(Beginning of GIVEN DATA)

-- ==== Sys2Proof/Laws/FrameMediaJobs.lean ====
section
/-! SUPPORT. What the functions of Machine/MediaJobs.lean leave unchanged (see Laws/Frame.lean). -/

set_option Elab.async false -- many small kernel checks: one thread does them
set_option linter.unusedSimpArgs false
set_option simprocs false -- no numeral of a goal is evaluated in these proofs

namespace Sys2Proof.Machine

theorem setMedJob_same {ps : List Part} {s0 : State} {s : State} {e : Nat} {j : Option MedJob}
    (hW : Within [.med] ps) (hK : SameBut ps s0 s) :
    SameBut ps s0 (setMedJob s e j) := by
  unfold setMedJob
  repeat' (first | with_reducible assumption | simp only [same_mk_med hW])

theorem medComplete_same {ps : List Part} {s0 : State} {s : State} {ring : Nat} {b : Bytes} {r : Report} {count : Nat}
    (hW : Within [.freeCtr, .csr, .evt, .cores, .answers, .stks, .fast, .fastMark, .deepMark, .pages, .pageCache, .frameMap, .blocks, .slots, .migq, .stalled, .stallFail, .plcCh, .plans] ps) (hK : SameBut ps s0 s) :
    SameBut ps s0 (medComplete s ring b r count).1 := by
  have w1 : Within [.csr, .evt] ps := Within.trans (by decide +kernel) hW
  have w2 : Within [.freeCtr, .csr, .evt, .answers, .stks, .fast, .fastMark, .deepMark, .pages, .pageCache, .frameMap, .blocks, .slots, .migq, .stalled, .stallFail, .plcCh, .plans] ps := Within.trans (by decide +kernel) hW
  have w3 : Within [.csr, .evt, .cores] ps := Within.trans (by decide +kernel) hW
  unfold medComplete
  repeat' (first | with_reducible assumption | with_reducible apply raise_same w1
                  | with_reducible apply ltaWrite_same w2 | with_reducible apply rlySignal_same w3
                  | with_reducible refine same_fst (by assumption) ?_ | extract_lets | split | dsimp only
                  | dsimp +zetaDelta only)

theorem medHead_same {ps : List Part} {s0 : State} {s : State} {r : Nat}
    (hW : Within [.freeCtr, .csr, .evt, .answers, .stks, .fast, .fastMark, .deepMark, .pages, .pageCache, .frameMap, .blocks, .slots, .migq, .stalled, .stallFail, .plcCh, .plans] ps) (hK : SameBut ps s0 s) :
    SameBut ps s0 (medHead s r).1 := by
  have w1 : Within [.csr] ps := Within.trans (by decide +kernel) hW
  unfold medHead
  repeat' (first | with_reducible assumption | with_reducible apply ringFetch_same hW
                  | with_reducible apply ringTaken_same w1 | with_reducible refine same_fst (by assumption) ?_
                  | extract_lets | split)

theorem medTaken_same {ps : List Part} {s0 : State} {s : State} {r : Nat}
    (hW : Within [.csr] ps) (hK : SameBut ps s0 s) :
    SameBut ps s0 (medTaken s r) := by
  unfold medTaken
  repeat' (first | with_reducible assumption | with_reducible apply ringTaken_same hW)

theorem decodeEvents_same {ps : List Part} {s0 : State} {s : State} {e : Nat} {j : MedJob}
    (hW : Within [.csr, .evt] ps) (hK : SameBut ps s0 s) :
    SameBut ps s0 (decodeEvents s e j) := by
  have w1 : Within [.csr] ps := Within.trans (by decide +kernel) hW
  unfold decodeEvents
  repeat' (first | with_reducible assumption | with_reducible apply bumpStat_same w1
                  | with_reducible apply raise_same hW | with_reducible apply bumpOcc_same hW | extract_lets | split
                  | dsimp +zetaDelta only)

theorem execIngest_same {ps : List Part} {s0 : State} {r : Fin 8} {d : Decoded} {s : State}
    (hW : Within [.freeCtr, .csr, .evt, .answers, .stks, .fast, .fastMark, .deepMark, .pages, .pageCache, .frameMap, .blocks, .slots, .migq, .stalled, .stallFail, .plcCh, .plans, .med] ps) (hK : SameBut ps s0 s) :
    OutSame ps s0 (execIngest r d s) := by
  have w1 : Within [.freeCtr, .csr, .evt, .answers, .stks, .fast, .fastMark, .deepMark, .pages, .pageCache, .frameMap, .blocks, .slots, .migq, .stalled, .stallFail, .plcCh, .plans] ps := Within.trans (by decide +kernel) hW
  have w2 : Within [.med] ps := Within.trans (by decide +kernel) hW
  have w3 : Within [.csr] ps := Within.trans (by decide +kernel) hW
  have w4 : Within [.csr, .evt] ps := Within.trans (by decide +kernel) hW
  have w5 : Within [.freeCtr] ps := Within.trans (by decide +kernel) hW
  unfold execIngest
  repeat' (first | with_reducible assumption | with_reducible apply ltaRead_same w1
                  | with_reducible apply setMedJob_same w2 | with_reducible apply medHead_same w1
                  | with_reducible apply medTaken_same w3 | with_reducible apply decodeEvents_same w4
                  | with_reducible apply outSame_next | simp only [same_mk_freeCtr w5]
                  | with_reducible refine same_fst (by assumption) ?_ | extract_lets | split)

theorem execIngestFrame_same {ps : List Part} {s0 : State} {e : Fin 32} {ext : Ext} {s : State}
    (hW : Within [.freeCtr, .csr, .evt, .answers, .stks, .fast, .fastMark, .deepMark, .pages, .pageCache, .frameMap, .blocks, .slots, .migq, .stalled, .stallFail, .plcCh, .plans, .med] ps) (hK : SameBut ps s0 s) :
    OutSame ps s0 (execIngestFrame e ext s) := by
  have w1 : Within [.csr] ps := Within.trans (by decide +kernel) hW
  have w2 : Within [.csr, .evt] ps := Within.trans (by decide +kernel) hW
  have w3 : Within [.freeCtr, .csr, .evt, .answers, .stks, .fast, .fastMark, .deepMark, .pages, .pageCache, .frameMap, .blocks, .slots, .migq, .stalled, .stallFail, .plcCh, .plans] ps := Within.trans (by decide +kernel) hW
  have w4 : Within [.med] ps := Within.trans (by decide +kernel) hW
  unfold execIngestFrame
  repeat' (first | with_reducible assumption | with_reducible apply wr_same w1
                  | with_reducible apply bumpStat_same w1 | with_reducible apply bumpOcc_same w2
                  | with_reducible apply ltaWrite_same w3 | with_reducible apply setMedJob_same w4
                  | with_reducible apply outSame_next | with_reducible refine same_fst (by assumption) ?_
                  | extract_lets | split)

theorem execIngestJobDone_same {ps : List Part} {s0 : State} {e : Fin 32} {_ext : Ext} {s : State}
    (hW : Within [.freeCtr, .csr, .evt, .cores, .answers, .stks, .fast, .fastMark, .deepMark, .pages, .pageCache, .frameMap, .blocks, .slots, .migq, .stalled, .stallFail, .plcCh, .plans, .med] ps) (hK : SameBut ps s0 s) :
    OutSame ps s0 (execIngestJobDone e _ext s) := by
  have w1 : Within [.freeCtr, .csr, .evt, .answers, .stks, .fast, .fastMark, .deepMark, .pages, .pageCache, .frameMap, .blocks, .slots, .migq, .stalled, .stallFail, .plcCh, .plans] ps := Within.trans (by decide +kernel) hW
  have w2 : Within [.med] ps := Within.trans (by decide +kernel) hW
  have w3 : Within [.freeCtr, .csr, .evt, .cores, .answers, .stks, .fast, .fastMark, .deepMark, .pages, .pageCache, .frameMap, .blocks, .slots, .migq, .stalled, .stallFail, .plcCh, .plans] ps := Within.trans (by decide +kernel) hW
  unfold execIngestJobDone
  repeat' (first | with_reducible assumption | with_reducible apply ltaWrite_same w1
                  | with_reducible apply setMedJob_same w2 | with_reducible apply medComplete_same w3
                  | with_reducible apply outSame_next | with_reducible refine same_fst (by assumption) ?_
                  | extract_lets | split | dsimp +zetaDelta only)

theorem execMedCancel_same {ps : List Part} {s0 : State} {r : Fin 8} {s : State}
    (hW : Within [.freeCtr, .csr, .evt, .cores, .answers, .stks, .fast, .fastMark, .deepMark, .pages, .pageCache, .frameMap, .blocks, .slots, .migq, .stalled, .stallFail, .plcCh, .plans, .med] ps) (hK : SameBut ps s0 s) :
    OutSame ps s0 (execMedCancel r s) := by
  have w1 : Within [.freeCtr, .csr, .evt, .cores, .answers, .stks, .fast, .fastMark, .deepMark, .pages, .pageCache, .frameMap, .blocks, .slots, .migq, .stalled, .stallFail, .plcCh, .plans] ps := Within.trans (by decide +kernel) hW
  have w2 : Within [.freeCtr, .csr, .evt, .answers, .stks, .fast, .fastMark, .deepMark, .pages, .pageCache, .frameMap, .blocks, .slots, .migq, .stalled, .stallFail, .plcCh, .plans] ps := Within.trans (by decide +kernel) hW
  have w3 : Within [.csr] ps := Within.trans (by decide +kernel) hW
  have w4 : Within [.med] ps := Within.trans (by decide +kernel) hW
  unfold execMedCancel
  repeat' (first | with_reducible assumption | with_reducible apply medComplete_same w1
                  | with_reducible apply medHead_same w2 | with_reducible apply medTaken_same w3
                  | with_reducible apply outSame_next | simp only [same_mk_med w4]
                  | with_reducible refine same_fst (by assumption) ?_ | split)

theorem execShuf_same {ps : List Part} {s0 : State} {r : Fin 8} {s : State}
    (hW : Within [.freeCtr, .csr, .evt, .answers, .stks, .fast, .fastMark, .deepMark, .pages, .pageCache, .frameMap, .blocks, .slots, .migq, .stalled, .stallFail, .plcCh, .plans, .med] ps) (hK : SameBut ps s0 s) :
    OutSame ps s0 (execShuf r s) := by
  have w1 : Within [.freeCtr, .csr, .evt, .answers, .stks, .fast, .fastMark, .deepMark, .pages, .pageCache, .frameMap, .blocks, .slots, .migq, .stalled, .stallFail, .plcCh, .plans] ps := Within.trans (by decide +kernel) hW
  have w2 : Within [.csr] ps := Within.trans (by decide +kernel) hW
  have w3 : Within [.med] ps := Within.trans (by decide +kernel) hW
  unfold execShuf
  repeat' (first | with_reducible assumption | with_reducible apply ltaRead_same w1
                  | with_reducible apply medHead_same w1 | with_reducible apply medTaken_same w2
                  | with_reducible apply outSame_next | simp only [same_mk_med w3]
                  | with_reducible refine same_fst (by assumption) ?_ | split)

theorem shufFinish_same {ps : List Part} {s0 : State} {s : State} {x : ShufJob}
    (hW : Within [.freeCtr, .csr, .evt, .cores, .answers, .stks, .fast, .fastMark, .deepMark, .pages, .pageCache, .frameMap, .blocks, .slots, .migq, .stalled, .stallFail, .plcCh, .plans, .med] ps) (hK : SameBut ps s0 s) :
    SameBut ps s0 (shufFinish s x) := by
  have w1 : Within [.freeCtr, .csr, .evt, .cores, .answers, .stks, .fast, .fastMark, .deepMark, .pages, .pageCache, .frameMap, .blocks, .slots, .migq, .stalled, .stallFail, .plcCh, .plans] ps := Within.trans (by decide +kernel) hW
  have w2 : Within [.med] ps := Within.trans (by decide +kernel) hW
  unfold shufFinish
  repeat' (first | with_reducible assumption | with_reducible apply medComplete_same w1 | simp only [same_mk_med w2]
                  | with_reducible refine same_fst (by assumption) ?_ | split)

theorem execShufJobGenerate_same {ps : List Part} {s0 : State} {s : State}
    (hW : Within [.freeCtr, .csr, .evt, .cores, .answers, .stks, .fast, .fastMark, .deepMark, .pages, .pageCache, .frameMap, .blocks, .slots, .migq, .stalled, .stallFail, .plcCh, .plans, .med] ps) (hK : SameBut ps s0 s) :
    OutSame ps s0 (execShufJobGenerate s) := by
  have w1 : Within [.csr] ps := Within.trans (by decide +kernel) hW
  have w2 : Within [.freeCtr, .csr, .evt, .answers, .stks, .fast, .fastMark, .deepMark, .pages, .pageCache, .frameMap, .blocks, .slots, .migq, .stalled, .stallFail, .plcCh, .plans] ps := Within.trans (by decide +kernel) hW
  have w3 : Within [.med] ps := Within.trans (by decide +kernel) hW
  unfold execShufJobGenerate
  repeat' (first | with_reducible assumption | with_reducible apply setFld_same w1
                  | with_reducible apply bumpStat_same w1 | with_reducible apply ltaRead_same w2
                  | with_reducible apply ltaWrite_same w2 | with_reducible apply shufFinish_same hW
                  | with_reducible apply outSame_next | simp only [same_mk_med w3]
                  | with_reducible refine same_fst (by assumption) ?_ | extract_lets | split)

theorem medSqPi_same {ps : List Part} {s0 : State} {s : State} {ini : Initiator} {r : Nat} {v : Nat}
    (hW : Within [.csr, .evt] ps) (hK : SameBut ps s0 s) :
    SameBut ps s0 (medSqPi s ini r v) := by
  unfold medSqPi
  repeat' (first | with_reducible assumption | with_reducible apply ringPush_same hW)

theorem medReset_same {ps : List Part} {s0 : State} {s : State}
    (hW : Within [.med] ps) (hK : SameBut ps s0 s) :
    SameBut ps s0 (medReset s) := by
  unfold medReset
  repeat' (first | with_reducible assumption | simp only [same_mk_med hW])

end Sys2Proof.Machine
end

(End of GIVEN DATA)

(YOUR OBJECTIVE) Look for the string "lean" in the listing above and copy every line holding it.

(THE ANSWER)
-- ==== Sys2Proof/Laws/FrameMediaJobs.lean ====
/-! SUPPORT. What the functions of Machine/MediaJobs.lean leave unchanged (see Laws/Frame.lean). -/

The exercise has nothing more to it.